5.3 Characteristics of school policy associated with no or negative prevention outcomes:

·  Inclusion of random drug testing

6 Responses and interventions from Schools

6.1 Responses Schools can support:

·  Ensure relevant helpline stickers from FRANK are available and displayed widely throughout the school

·  Display FRANK leaflets and posters, with telephone numbers, in

·  changing rooms

·  school youth clubs

·  reception areas

·  and on:

·  corridors

·  notice boards

·  Display FRANK posters and leaflets when there are parent evenings and open days and promote the Chief Medical Officers guidance on the consumption of alcohol by children and Young People and Alcohol.

·  Model and promote a healthy lifestyle.
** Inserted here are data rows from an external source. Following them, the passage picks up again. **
-- ==== Sys2Proof/Machine/Startup.lean ====
section
/-!
DEFINITION. Resets of the device (R477, R524) and the states of start-up (R478–R481, R491, R492, R535).
-/
namespace Sys2Proof.Machine

/-! ### Device reset (R477) -/

/-- The register TRIP_INFO is kept through RESET_N and RESET_REQ. -/
abbrev thermalPage : Block := .glob 3

/-- The management page of the active steward. -/
def activeMgmt (s : State) : Block := .mgmt (if s.steward.activeSb then 1 else 0)

/-- The security page of the active steward. -/
def activeSecurity (s : State) : Block := .security (if s.steward.activeSb then 1 else 0)

/-- The filtered inputs through a reset: an input that is asserted already makes no edge until it has been released
(R500). -/
def inputsAtReset (x : Inputs) : Inputs := { Inputs.reset with perst := x.perst, presence := x.presence }

/-- A device reset: every block at its reset values, work in progress lost, start-up from its beginning. Kept are the time
base, the flash, what stands outside the device (levels of pins, poison in the expanders, faults of the arrays), and,
unless the power was off, THERMTRIP_N with TRIP_INFO and the count of resets. -/
def resetDevice (s : State) (cause : Nat) (power : Bool) : State :=
  let seen := if power then 0 else ctr s (activeMgmt s) 0
  let trip := if power then 0 else rget s thermalPage Reg.Thm.TRIP_INFO
  let held := s.inputs.resetHeld
  let r : State :=
    { State.reset with
      pending := s.pending, now := s.now, fresh := s.fresh, outputs := s.outputs, epoch := s.epoch + 1,
      slowPoison := s.slowPoison, arrayFaults := s.arrayFaults, flash := s.flash,
      tripped := s.tripped && !power, tap := if power then Tap.reset else tapAtReset s.tap,
      inputs := { inputsAtReset s.inputs with resetHeld := held },
      boot := { Boot.reset with resetAt := s.now, romPassed := s.boot.romPassed && !power } }
  let r := countLife (rput r thermalPage Reg.Thm.TRIP_INFO trip) 1
  [Block.mgmt 0, .mgmt 1].foldl (fun r b => bump (rput r b Reg.Mgm.RESET_CAUSE (wordOf cause)) b 0 (seen + 1)) r

/-- POWER_ON: power-on reset ends, and start-up begins (R524). -/
def execPowerOn (s : State) : Host.Outcome State Fault Refusal := .next (resetDevice s 0 true)

/-- RESET_N: its accepted assertion resets the device and holds it; its release starts start-up. -/
def execResetN (asserted : Bool) (s : State) : Host.Outcome State Fault Refusal :=
  .next (
    if asserted then
      if s.inputs.resetHeld then s
      else resetDevice { s with inputs := { s.inputs with resetHeld := true } } 1 false
    else if s.inputs.resetHeld then
      { s with inputs := { s.inputs with resetHeld := false }, boot := { s.boot with resetAt := s.now } }
    else s)

/-- A write of RESET_REQ: with KEY 0xB007 and GO, a device reset 10 µs later; with any other KEY it is ignored. -/
def writeResetReq (s : State) (v : Word) : State :=
  if bits v 31 16 = 0xB007 && bit v 0 && s.resetReq.isNone then { s with resetReq := some (s.now + 10000) } else s

/-- RESET_REQ. -/
def execResetReq (v : Word) (s : State) : Host.Outcome State Fault Refusal := .next (writeResetReq s v)

/-- DEVICE_RESET: the reset that RESET_REQ asked for. -/
def execDeviceReset (s : State) : Host.Outcome State Fault Refusal :=
  .next (match s.resetReq with
    | none => s
    | some t => resetDevice { s with now := max s.now t } 2 false)

/-- Both feeds of a rail are lost: a brown-out; on VIN_STEW and VDD_IO it ends in a power-on reset (R494, R524). -/
def brownOut (s : State) (rail : Fin 4) : State :=
  if rail.val < 2 then resetDevice s 3 false else resetDevice s 0 true

/-- BROWN_OUT. -/
def execBrownOut (rail : Fin 4) (s : State) : Host.Outcome State Fault Refusal :=
  .next (if s.inputs.resetHeld then s else brownOut s rail)

/-! ### The states of start-up (R478, R479) -/

/-- Is start-up in a state, with the device not held in reset? -/
def inPhase (s : State) (p : BootPhase) : Bool := s.boot.phase = p && !s.inputs.resetHeld

/-- A state of start-up ends within a bound, in ns from the beginning. -/
def endsWithin (s : State) (bound : Nat) : State :=
  useFresh { s with now := max s.now (s.boot.resetAt + Config.pauseNs s.fresh % (bound + 1)) }

/-- Go on to a state. -/
def toPhase (s : State) (p : BootPhase) : State := { s with boot := { s.boot with phase := p } }

/-- BOOT_TIME: µs from the reset edge. -/
def noteBootTime (s : State) : State :=
  rput s (activeMgmt s) Reg.Mgm.BOOT_TIME (wordOf (sat 32 ((s.now - s.boot.resetAt) / 1000)))

/-- RECOVERY with a reason: NODE_ID reads 0, and the host port has BAR2_SIZES bit 0 alone (R479, R507). -/
def enterRecovery (s : State) (reason : Nat) : State :=
  hostBase (noteBootTime { s with boot := { s.boot with
    phase := .recovery, reason := reason, nodeId := 0, subsys := 0, bar2Sizes := 1, bar2Default := 0 } })

/-- ROM: the self-tests end. SA becomes active, or SB if SA fails; the other is fenced if it failed. If both fail, no state
is entered. -/
def execRom (saGood sbGood : Bool) (s : State) : Host.Outcome State Fault Refusal :=
  .next (
    if !inPhase s .rom || s.steward.failed then s
    else
      let s := endsWithin s 2000000
      let s := { s with steward := { s.steward with saPassed := saGood, sbPassed := sbGood, activeSb := !saGood,
                                                    standbyOk := saGood && sbGood } }
      if !saGood && !sbGood then { s with steward := { s.steward with failed := true, activeSb := false } }
      else
        let s := toPhase { s with boot := { s.boot with romPassed := true } } .identity
        if saGood && sbGood then s else fenceDie s (standbyDie s))

/-- Can the device secret be reconstructed: from the active steward, or from the other one if it passed ROM (R496)? -/
def secretKnown (s : State) : Bool :=
  if s.steward.activeSb then s.flash.pufGood.2
  else s.flash.pufGood.1 || (s.steward.sbPassed && s.flash.pufGood.2)

/-- IDENTITY: the device secret and the owner record (R490, R496). -/
def execIdentity (s : State) : Host.Outcome State Fault Refusal :=
  .next (
    if !inPhase s .identity then s
    else
      let s := endsWithin s 5000000
      if !secretKnown s then enterRecovery s 5
      else
        let s := { s with boot := { s.boot with secret := true } }
        match s.flash.owner with
        | some (false, _) => enterRecovery s 4
        | _ => toPhase s .image)

/-- The key hash that an image's owner key must have at start-up: that of the owner record, if one stands (R490). -/
def ownerHash (s : State) : Option (List Byte) := s.flash.owner.map (fun (x : Bool × List Byte) => x.2)

/-- The device runs an image (R491): the host port has its configuration. -/
def acceptImage (s : State) (i : Image) : State :=
  { s with boot := { s.boot with
      serial := i.serial, imageHash := i.hash, ownerKey := i.ownerKey, config := i.device, repair := i.repair,
      subsys := leNat (i.host.take 4), bar2Sizes := leNat (slice i.host 4 2), bar2Default := leNat (slice i.host 6 1) } }

/-- IMAGE: the image in flash is checked (R489). -/
def execImage (s : State) : Host.Outcome State Fault Refusal :=
  .next (
    if !inPhase s .image then s
    else
      let s := endsWithin s (9000000 + 2700000 * s.flash.image.length / 2 ^ 20)
      match checkImage s.flash.image s.flash.minSerial (ownerHash s) with
      | .error reason => enterRecovery s reason
      | .ok i => toPhase (hostBase (acceptImage s i)) .configure)

/-- A core that start-up retires: RETIRED and fenced on its pages, its CP disabled, powered down (R432, R446). -/
def retireAtStart (s : State) (c : CoreId) : State :=
  let s := (coreBlocks c).foldl (fun s b => rputBit (rputBit s b Reg.Hdr.STATUS 4 true) b Reg.Hdr.CTRL 2 true) s
  let s := rputBit s (.cp c) Reg.Hdr.CTRL 0 false
  rputBit s (.proxy (Fin.ofNat 33 (c.val / 8))) Reg.Prx.CORE_POWER (c.val % 8) true

/-- Apply an entry of the repair map (R433, R486). Lane repair of a stack shows in no register. -/
def applyRepair (s : State) (e : Nat × Nat × Nat × Nat) : State :=
  match e with
  | (kind, d, u, x) =>
    let core : CoreId := Fin.ofNat 128 (d * 8 + u)
    let stack : StackId := Fin.ofNat 16 ((d - 24) * 4 + u)
    let port : NauloId := Fin.ofNat 16 ((d - 28) * 8 + u)
    let die : DieId := if d = 31 then 32 else Fin.ofNat 33 d
    match kind with
    | 1 => orReg s (.array core) Reg.Arr.LANE_RETIRED (wordOf x)
    | 2 => orReg s (.array core) Reg.Arr.CHECK_COL_RETIRED (wordOf x)
    | 3 => retireAtStart s core
    | 4 => rputBit s (.array core) Reg.Arr.PRECISION 0 true
    | 5 => orReg s (.hbm stack) Reg.Hbm.PC_RETIRED (wordOf x)
    | 7 => orReg s (.naulo port) Reg.Nau.LANE_RETIRED (wordOf x)
    | 8 =>
      let k : Fin 4 := Fin.ofNat 4 u
      let p := getPath s die k
      putPath s die k { p with spares := p.spares - 1 }
    | _ => s

/-- The image's clock steps and rail offsets: index 31 is SB (R485). -/
def applyClocks (s : State) : State :=
  (List.range 32).foldl (fun s i =>
    let d : DieId := if i = 31 then 32 else Fin.ofNat 33 i
    clockFromImage s d i) s

/-- Apply the image (R478, R491). -/
def applyImage (s : State) : State :=
  let c := s.boot.config
  let s := { s with boot := { s.boot with nodeId := Fin.ofNat 32768 (leNat (c.take 2)), hbmShared := leNat (slice c 2 1) } }
  s.boot.repair.foldl applyRepair (applyClocks (hostBase s))

/-- A feed of a rail as CONFIGURE finds it: one that is absent is held out (R492). -/
def feedFound (present : Bool) : Feed :=
  { good := present, ok := present, held := !present, told := true, lostAt := [] }

/-- Key of a feed. -/
def feedKey (rail : Fin 4) (feedB : Bool) : Nat := 2 * rail.val + if feedB then 1 else 0

/-- A feed. -/
def getFeed (s : State) (rail : Fin 4) (feedB : Bool) : Feed := tget Feed.reset s.feeds (feedKey rail feedB)

/-- Replace it. -/
def putFeed (s : State) (rail : Fin 4) (feedB : Bool) (x : Feed) : State :=
  { s with feeds := tset Feed.reset s.feeds (feedKey rail feedB) x }

/-- Does every rail have the feeds that start-up asks for? -/
def feedsEnough (a b : BitVec 4) (single : Bool) : Bool :=
  (List.range 4).all (fun r => if single then a.getLsbD r || b.getLsbD r else a.getLsbD r && b.getLsbD r)

/-- CONFIGURE: the image is applied, the stacks and the links are trained and the feeds checked. -/
def execConfigure (stacksGood : List Bool) (feedsA feedsB : BitVec 4) (s : State) : Host.Outcome State Fault Refusal :=
  .next (
    if !inPhase s .configure then s
    else
      let s := endsWithin s (79000000 + 2700000 * s.flash.image.length / 2 ^ 20)
      let single := leNat (slice s.boot.config 3 1) = 1
      let s := applyImage s
      if (List.range 16).any (fun i => !stacksGood.getD i true) then enterRecovery s 6
      else if !feedsEnough feedsA feedsB single then enterRecovery s 8
      else
        let s := (List.finRange 4).foldl (fun s r =>
          putFeed (putFeed s r false (feedFound (feedsA.getLsbD r.val))) r true (feedFound (feedsB.getLsbD r.val))) s
        toPhase s .test)

/-! ### TEST and READY (R480, R535) -/

/-- How the core test of a core ended. -/
inductive CoreTest where
  | passed
  | lanes (mask : Word)
  | failed
  deriving DecidableEq, Repr

/-- Read the two tokens, low one first. -/
def coreTest (limit : Nat) (r : Option (Tag × Tag)) : CoreTest :=
  match r with
  | none => .failed
  | some (a, b) =>
    let m := wordOf (a.toNat + b.toNat * 65536)
    if m = 0 then .passed
    else if m = 0xFFFFFFFF || limit < popCount m then .failed
    else .lanes m

/-- A failure of the core test: logged as PERMANENT, and the core's bit in TEST_FAILED. -/
def noteTestFailed (s : State) (c : CoreId) : State :=
  let s := rputBit s (activeMgmt s) (Reg.Mgm.TEST_FAILED + 4 * (c.val / 32)) (c.val % 32) true
  sendRecord s (.array c) Config.degradeCause Occur.none (some 3)

/-- The core test of one core; one that the repair map retires is not tested. -/
def testCore (s : State) (c : CoreId) (r : Option (Tag × Tag)) : State :=
  if rbit s (.cp c) Reg.Hdr.STATUS 4 then s
  else
    let s := bump s (activeMgmt s) 1 1
    match coreTest (rfield s (activeQueue s) Reg.Erq.POLICY 11 8) r with
    | .passed => s
    | .lanes m => noteTestFailed (bump (orReg s (.array c) Reg.Arr.LANE_RETIRED m) (activeMgmt s) 3 (popCount m)) c
    | .failed => noteTestFailed (bump (retireAtStart s c) (activeMgmt s) 2 1) c

/-- What R535 leaves in the memories: zero with good codes and parity, and nothing in a semaphore or a baton; the slow tier
is as it was. -/
def clearMemories (s : State) : State :=
  { s with mem := s.mem.filter (fun x => slowBase ≤ x.1), badParity := [], larderFlips := [], hbmFlips := [], reported := [],
           banks := [], batons := [], filling := [], firstPoison := [] }

/-- The descriptor tables have been filled. -/
def tablesFilled (s : State) : State :=
  allFronts.foldl (fun s f => rputBit s (descBlock f) (clearingOff f) 31 false) s

/-- READY: the Naulo ports start training, and BOOT_TIME is known (R371, R478). -/
def becomeReady (s : State) : State :=
  let s := toPhase (clearMemories s) .ready
  let s := (List.finRange 128).foldl (fun s c =>
    rputBit (rputBit s (.cp c) Reg.Hdr.CTRL 0 false) (.cp c) Reg.Cp.RING_CTRL 1 true) (tablesFilled s)
  let s := (List.finRange 16).foldl (fun s p => putPort s p { NauloPort.reset with state := 1 }) s
  noteBootTime s

/-- TEST: the memories are filled and tested and every core runs its test; then the device is READY. -/
def execTest (results : List (Option (Tag × Tag))) (s : State) : Host.Outcome State Fault Refusal :=
  .next (
    if !inPhase s .test then s
    else
      let s := endsWithin s (239000000 + 2700000 * s.flash.image.length / 2 ^ 20)
      becomeReady ((List.finRange 128).foldl (fun s c => testCore s c (results.getD c.val none)) s))

/-! ### The outputs of R520 -/

/-- FAULT_N is asserted. -/
def faultAsserted (s : State) : Bool := !s.boot.romPassed || s.boot.phase = .recovery || s.steward.failed

/-- READY is high. -/
def readyHigh (s : State) : Bool := isReady s && !s.inputs.resetHeld

/-- THERMTRIP_N is asserted. -/
def thermtripAsserted (s : State) : Bool := s.tripped

/-- XSPI_RESET_N is low. -/
def xspiResetLow (s : State) : Bool := s.inputs.resetHeld

end Sys2Proof.Machine
end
·  Increase the awareness of the potential harms of drugs and alcohol and raise awareness of the different impacts on adults as opposed to children and adolescents.

·  Ensure parents and carers are made aware through the sharing of information of actions schools are taking to reduce the harms caused by drugs and alcohol and increase their understanding of the impacts of the use of drugs and alcohol on adolescent brain development and the impact on school attainment?

·  Sensitively respond to any issue reported by students, their peers or other family members regarding parental substance misuse. Ensure referral to SPOA in those circumstances where safeguarding concerns are triggered.

·  Have clear drug and alcohol policies.

·  Commit to ongoing PHSE curriculum development.

All FRANK materials are available from; https://www.gov.uk/search?q=FRANK+publications 8

Schools can email to obtain an order form.

6.2 Widely publicise any support services that are available including the Designated Safeguarding Lead (DSL), mentors or counsellors employed by the school, health service (school nurse) drop in services, support available in the local community and in East Sussex, direct referrals to the ESBAS (Substance Misuse) Extended Support Team Workers.

6.3 Schools and Further /Higher Education establishments should be vigilant and ensure that staff are aware of signs and related issues regarding Drugs and Alcohol; with those in a pastoral role encouraged to access the LSCB Level 1 and 2 Substance Misuse and Young People training.

7. PSHE curriculum opportunities

7.1 East Sussex recognises the importance of consistency of inclusion of the issue of drugs and alcohol within school lessons. This may offer children a means by which they can understand more fully the potential impacts of drugs and alcohol use and subsequently if they have concerns consider talking to an adult or friend about those. It is therefore recommended that schools review their curriculum content and coverage of drugs and alcohol, possibly within their PSHE curriculum and follow the Mentor - ADEPIS guidance to ensure that coverage is consistent across ages and that teachers are confident in the delivery of this subject area. Access to local support services should also be considered as part of those preparations.

7.2 Since January 2015, all state funded schools across East Sussex have been able to access FREE membership of the PSHE Association (funded by ESCC Public Health). The PSHE Association is the leading national body for Personal, Social, Health and Economic (PSHE) education in England. As part of school’s free membership, all state funded schools are able to benefit from access to a comprehensive resource library, bespoke advice, regular up to the minute PSHE policy and practice emails updates and free online CPD units for those new to PSHE education.